## Task instructions
Track down each line below containing the string "Machine" and copy it.

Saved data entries
-- ==== Sys2Proof/Machine/Harrow.lean ====
section
/-! DEFINITION. Harrow's stages, resolve, fragments, banks and their commands (spec/05 R144-R147, R157-R182). -/

namespace Sys2Proof.Machine

/-! ## Frames -/

def frame (s : State) (u : Nat) : Frame := tget {} s.frames u
def modFrame (u : Nat) (g : Frame → Frame) (s : State) : State :=
  match tget? s.frames u with
  | none => s
  | some x => { s with frames := tput s.frames u (g x) }

/-- The frame bytes that the device received, or will receive if nothing cuts the reception. -/
def effBytes (x : Frame) : List Byte :=
  match x.rxCut with
  | some (n, _) => x.bytes.take n
  | none => x.bytes

/-- The edge by which n frame bytes have arrived: 8 bytes of preamble go first. -/
def byteEdge (x : Frame) (n : Nat) : Nat := x.start + ceilDiv ((8 + n) * x.tick) 10

/-- Frame bytes received up to an edge; none comes while its sender has preempted it (R346). -/
def rxBytes (x : Frame) (e : Nat) : Nat := min (effBytes x).length (if x.rxFrozen then x.rxFloor else max x.rxFloor ((e - x.start) * 10 / x.tick - 8))

def bankOf (s : State) (f b : Nat) : Bank := tget {} (fur s f).banks b
/-- The frame as a furrow's parser reads it. The parser keeps to its window; the last bytes are there for the PRP trailer (R148, R149). -/
def pframe (s : State) (f : Nat) (x : Frame) : PFrame :=
  { bytes := effBytes x, len := (effBytes x).length, pol := (bankOf s f x.bank).policy }

/-- The decision of a furrow for a frame. -/
def decOf (x : Frame) (f : Nat) : Option Decision := if f = 0 then x.decA else x.decB
def setDec (f : Nat) (d : Decision) (x : Frame) : Frame := if f = 0 then { x with decA := some d } else { x with decB := some d }

/-! ## Fields and keys (R156, R157) -/

/-- Widths of the fields 0x01 to 0x31 in bits (R156). -/
def fieldBits : List Nat :=
  [0, 6, 3, 48, 48, 16, 16, 16, 16, 3, 16, 32, 32, 128, 128, 8, 8, 8, 16, 16, 8, 16, 16, 32, 32] ++
  [32, 32, 32, 32, 32, 32, 8, 32, 64, 8, 16, 8, 16, 32, 32, 32, 16, 4, 4, 64, 64, 64, 64, 9, 32]

/-- What the keys of a frame read beside the parsed fields. -/
structure KeyCtx where
  f : PFrame
  p : Parsed
  port : Nat
  early : Nat
  flags : Nat
  hits : Nat
  scratch : Nat

/-- The value of a named field (R156). -/
def fieldOf (c : KeyCtx) (id : Nat) : Nat :=
  match id with
  | 0x01 => c.port
  | 0x02 => c.early
  | 0x09 => c.p.tags
  | 0x29 => c.flags
  | 0x2A => c.p.app
  | 0x2B => c.p.l3
  | 0x2C => c.hits % 2 ^ 64
  | 0x2D => bits c.hits 127 64
  | 0x2E => bits c.hits 191 128
  | 0x2F => bits c.hits 255 192
  | 0x30 => patFirst c.hits
  | 0x31 => c.scratch
  | _ => fieldVal c.p id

## Solution below
-- ==== Sys2Proof/Machine/Harrow.lean ====
namespace Sys2Proof.Machine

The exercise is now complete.